▸ **TASK TO CARRY OUT**: Between the line containing "(condRows.Pairwise fun a" and the line containing "ROM address (log entry 9). -/" lies a run of lines; give that run again exactly, with both of those lines, and nothing else from the entries below.

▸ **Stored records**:
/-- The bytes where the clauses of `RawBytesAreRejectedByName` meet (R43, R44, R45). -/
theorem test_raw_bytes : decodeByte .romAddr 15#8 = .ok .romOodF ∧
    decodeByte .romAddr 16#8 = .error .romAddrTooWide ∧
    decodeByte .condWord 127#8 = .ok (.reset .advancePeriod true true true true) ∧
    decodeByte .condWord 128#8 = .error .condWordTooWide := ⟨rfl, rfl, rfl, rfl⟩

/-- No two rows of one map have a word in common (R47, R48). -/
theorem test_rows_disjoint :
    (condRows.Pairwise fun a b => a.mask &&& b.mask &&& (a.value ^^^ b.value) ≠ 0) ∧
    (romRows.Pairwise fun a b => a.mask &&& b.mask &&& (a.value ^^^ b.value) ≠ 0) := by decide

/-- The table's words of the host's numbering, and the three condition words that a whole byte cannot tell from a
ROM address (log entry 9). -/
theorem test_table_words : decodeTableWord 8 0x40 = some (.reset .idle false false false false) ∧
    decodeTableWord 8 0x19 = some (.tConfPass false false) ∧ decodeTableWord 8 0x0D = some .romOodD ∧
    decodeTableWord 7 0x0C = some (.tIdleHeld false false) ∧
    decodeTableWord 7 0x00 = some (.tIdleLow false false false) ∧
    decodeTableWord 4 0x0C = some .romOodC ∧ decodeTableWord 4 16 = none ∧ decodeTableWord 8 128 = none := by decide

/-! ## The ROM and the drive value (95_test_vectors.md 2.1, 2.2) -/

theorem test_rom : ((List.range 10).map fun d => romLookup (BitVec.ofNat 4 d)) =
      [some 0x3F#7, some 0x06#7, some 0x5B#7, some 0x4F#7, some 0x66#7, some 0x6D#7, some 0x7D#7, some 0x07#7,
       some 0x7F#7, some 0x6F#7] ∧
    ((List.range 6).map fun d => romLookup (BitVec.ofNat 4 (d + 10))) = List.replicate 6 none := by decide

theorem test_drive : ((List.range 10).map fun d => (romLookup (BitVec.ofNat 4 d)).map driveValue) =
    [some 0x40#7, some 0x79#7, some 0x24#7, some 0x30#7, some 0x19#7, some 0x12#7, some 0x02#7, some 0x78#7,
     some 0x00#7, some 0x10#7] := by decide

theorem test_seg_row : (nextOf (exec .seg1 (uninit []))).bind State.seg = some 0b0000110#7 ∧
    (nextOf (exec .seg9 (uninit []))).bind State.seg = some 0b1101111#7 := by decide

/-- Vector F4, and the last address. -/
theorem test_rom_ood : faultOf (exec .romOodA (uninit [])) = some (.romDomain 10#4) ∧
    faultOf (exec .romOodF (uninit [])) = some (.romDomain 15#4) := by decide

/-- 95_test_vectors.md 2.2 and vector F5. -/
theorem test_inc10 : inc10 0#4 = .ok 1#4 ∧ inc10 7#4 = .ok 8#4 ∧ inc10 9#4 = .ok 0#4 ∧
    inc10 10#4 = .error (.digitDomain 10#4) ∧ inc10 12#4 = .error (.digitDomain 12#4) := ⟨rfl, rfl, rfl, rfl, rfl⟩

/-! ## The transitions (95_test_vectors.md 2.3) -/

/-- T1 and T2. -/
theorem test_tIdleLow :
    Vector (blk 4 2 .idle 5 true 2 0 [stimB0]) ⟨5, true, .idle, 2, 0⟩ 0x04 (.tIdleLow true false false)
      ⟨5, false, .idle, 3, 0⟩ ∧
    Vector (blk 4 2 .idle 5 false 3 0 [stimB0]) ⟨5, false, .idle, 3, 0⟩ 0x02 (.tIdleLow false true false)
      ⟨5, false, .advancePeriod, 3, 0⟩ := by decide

...

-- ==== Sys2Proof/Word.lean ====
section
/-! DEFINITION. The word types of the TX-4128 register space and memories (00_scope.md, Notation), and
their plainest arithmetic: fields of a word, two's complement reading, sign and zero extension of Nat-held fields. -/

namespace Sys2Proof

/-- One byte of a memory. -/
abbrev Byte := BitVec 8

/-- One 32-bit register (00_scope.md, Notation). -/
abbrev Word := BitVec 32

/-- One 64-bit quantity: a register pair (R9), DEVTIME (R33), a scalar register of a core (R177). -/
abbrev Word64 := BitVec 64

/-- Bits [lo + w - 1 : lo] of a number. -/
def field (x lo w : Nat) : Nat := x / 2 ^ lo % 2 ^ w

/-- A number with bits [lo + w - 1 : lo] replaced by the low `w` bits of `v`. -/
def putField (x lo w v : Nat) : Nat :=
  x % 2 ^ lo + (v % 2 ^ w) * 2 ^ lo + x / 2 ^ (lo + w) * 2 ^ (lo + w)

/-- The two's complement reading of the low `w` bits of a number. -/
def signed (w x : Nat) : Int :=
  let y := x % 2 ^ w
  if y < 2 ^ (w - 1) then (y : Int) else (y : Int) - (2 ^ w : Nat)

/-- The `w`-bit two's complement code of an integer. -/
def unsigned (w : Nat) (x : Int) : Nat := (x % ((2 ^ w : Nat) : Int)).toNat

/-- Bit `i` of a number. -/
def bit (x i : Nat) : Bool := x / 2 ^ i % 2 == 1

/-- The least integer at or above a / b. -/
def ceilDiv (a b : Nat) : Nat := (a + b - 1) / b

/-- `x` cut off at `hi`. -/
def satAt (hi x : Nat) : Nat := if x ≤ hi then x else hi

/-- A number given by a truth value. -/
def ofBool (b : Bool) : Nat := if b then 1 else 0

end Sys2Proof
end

--

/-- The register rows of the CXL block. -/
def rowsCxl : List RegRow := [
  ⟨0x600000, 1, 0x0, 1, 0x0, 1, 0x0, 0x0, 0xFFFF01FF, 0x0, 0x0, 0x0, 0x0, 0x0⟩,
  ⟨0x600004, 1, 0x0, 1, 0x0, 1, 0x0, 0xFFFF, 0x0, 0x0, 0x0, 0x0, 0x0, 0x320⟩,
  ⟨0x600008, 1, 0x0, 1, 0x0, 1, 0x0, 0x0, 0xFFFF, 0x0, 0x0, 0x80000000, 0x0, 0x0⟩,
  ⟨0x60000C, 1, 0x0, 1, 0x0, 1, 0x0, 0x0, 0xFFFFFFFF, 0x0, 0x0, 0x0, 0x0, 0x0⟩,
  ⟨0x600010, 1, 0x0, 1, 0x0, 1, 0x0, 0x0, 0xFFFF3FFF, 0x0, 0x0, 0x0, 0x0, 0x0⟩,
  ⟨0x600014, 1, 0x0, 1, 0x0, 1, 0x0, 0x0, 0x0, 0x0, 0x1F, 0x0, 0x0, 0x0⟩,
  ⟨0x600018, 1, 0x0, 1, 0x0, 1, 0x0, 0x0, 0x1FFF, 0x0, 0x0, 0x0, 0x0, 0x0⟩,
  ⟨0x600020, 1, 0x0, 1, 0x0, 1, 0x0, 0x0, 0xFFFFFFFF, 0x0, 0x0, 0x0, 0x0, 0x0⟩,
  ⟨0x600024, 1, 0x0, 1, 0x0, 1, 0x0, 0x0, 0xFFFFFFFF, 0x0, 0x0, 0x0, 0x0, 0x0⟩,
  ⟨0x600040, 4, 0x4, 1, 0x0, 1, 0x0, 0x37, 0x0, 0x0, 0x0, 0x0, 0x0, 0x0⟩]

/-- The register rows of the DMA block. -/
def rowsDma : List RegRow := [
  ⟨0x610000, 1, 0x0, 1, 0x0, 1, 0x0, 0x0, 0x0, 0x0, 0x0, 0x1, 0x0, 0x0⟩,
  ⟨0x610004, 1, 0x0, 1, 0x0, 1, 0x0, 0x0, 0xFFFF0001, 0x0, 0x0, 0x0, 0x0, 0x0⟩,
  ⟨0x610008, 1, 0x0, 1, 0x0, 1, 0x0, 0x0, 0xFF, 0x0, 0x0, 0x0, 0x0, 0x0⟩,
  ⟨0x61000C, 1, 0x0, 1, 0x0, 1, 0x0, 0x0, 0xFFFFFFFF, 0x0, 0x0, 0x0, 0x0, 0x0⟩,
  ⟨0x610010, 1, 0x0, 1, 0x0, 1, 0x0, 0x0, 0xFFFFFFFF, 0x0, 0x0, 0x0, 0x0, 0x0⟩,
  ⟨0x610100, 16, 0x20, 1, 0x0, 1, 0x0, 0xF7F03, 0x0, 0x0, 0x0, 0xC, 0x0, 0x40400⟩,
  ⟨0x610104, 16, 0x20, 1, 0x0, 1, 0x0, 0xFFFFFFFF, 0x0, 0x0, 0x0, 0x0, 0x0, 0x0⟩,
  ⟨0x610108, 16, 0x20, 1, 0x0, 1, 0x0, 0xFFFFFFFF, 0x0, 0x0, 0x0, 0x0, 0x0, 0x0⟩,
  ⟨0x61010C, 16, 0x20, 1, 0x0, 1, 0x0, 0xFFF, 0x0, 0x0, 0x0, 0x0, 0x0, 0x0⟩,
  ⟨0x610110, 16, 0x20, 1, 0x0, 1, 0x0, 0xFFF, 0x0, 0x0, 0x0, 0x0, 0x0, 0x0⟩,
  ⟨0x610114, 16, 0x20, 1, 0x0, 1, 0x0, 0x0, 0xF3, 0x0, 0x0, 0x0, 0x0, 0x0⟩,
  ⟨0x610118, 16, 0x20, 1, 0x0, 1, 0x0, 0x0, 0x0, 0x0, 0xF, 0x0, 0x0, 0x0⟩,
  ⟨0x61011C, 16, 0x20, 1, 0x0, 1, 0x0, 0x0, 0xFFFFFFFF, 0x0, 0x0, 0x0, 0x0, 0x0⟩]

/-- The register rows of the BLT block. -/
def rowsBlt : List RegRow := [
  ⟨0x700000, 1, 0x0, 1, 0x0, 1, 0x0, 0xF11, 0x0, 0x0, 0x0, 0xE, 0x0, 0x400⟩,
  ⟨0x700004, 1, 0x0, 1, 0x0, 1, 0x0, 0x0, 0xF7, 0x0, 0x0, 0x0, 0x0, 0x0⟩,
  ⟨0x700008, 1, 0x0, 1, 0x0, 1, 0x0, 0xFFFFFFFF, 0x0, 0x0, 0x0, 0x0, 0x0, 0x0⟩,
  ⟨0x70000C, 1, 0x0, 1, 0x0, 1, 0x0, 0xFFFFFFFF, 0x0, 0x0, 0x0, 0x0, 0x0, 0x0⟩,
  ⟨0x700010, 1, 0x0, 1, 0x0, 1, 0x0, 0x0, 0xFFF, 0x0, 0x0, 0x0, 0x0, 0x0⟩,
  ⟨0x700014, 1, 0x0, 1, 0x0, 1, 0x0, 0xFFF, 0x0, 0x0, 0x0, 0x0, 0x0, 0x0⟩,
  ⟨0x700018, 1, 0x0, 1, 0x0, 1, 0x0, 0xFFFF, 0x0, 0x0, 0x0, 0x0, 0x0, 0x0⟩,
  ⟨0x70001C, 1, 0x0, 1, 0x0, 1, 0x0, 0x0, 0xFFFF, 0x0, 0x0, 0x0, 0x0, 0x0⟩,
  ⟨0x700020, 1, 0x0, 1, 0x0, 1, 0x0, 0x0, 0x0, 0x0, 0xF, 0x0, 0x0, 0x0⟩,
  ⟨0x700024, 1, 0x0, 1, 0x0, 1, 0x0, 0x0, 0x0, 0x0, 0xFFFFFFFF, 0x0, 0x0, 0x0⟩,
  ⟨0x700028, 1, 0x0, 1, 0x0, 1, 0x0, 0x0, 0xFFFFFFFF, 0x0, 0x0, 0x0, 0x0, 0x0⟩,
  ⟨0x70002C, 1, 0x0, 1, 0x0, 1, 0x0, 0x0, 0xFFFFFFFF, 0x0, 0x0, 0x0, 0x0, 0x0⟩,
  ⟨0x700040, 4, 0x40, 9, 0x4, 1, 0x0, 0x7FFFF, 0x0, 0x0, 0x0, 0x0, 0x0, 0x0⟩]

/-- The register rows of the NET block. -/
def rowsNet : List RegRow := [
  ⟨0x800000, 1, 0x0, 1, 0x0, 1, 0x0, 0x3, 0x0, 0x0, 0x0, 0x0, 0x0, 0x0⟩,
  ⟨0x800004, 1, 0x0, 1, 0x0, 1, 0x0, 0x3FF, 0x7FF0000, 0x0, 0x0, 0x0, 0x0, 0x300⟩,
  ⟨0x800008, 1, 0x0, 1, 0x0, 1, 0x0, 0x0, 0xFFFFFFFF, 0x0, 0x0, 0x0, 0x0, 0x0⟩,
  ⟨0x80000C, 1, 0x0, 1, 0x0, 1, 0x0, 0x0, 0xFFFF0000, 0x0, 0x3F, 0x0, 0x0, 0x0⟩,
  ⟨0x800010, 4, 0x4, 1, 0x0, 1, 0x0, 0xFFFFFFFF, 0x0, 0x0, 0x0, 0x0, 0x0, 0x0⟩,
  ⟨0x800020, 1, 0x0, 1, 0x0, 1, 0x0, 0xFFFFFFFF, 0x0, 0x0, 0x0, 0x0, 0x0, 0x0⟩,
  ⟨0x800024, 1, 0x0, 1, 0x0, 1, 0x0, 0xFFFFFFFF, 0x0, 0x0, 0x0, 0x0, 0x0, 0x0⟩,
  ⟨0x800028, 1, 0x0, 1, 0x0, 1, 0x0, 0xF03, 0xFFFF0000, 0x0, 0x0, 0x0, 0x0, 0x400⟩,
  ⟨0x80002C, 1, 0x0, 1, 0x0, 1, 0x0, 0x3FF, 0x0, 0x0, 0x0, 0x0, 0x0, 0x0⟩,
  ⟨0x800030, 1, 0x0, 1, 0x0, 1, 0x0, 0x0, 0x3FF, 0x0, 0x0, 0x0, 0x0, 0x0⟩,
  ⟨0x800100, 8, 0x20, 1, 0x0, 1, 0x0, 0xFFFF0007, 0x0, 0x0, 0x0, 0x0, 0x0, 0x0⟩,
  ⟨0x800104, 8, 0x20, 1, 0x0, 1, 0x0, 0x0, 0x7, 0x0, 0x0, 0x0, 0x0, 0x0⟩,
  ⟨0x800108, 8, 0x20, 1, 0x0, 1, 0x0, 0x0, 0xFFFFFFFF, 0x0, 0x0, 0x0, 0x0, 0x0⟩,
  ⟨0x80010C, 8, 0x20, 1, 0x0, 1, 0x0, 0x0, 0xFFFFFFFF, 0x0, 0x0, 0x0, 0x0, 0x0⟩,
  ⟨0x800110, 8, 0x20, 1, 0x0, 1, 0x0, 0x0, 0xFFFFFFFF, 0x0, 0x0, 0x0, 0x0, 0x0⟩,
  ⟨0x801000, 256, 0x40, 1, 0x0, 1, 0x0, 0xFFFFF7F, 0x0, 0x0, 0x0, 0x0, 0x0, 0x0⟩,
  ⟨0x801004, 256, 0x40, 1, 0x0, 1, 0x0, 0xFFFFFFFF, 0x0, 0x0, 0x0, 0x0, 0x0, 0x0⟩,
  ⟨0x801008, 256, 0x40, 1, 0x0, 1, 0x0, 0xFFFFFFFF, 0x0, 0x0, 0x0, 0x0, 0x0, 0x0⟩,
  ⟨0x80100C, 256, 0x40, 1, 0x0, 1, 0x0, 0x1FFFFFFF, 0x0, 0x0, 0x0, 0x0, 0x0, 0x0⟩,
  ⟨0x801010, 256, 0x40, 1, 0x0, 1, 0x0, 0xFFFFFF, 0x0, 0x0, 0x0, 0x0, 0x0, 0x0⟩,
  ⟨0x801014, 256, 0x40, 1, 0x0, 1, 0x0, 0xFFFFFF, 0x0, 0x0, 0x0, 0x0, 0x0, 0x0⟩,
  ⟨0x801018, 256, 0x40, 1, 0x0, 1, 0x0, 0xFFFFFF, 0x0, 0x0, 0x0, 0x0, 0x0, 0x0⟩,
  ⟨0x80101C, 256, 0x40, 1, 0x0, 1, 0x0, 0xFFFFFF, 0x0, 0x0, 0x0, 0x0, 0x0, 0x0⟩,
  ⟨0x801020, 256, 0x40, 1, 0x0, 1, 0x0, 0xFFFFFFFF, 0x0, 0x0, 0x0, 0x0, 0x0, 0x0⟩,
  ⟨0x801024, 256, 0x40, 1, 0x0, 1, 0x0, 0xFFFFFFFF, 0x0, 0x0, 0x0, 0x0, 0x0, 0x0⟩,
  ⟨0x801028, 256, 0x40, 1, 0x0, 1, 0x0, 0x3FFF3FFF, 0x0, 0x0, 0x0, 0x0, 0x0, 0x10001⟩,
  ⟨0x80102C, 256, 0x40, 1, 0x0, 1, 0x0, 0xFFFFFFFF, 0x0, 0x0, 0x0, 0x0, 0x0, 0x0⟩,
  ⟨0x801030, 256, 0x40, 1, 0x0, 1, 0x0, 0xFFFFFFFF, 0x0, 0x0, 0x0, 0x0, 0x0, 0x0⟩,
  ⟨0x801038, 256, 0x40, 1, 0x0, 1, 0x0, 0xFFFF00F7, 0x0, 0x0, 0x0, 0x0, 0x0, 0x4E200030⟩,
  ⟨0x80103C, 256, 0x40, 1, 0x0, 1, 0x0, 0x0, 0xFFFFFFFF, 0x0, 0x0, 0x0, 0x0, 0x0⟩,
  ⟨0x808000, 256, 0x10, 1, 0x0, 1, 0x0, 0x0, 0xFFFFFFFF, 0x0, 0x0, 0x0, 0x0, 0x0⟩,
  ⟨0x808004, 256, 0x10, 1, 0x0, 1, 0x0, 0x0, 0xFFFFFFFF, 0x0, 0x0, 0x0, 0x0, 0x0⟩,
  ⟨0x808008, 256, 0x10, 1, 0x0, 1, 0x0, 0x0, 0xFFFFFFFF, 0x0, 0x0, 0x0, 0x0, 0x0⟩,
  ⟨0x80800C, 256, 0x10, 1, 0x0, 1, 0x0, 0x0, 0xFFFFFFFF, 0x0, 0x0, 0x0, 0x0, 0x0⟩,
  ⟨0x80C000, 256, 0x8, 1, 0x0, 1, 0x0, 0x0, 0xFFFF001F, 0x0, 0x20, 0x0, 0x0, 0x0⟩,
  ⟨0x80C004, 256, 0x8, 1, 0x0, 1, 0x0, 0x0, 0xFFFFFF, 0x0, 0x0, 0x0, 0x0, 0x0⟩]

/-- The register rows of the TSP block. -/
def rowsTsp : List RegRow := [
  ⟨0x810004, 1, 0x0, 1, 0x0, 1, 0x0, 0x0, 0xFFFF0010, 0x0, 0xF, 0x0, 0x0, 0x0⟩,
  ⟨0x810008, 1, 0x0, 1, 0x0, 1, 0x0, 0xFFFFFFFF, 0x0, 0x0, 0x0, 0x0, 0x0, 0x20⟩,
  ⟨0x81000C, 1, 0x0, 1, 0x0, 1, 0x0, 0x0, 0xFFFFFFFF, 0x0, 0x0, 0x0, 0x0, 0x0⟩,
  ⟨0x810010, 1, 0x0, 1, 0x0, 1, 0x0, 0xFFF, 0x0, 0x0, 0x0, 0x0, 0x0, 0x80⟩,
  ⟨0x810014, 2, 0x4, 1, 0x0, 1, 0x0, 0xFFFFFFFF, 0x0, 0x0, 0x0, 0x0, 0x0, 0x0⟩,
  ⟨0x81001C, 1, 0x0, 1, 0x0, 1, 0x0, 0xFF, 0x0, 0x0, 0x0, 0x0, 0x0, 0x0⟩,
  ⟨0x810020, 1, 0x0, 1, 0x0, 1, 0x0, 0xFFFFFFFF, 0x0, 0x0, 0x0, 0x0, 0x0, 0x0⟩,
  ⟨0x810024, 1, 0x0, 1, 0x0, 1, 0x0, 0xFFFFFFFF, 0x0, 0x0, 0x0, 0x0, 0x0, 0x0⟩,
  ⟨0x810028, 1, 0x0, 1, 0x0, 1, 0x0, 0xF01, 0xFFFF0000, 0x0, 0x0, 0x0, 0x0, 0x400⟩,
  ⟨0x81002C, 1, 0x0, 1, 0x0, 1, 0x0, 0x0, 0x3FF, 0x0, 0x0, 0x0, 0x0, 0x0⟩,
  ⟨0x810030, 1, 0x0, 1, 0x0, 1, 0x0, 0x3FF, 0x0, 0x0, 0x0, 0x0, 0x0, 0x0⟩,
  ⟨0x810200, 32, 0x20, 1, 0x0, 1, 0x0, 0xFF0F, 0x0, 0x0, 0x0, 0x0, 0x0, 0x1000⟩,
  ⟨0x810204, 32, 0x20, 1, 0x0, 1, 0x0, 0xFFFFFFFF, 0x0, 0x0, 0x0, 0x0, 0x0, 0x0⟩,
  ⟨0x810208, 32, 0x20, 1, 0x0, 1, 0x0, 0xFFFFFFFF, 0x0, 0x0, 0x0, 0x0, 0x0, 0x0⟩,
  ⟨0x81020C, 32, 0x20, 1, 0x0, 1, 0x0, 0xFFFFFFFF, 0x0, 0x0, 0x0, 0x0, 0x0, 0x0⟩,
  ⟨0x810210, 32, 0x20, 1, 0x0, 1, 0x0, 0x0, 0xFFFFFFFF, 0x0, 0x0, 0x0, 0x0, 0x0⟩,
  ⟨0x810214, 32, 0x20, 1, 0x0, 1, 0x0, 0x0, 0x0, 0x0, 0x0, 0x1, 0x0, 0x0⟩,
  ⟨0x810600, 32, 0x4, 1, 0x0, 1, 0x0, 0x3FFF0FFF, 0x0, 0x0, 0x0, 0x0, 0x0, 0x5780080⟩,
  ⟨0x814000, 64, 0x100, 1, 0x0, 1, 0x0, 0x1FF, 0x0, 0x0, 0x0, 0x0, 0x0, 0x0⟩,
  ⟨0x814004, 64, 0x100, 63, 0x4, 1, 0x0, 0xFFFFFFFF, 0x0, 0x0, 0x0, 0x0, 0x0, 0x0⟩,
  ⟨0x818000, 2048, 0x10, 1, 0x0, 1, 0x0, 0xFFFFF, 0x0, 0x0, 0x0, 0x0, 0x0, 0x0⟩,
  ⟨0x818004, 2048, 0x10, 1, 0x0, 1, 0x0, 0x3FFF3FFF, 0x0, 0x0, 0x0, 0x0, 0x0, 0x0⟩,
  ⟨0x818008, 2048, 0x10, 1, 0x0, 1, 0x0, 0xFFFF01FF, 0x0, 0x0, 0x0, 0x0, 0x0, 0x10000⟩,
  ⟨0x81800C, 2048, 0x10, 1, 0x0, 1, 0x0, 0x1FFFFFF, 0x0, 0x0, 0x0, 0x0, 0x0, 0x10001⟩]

▸ **REPLY**:
    (condRows.Pairwise fun a b => a.mask &&& b.mask &&& (a.value ^^^ b.value) ≠ 0) ∧
    (romRows.Pairwise fun a b => a.mask &&& b.mask &&& (a.value ^^^ b.value) ≠ 0) := by decide

/-- The table's words of the host's numbering, and the three condition words that a whole byte cannot tell from a
ROM address (log entry 9). -/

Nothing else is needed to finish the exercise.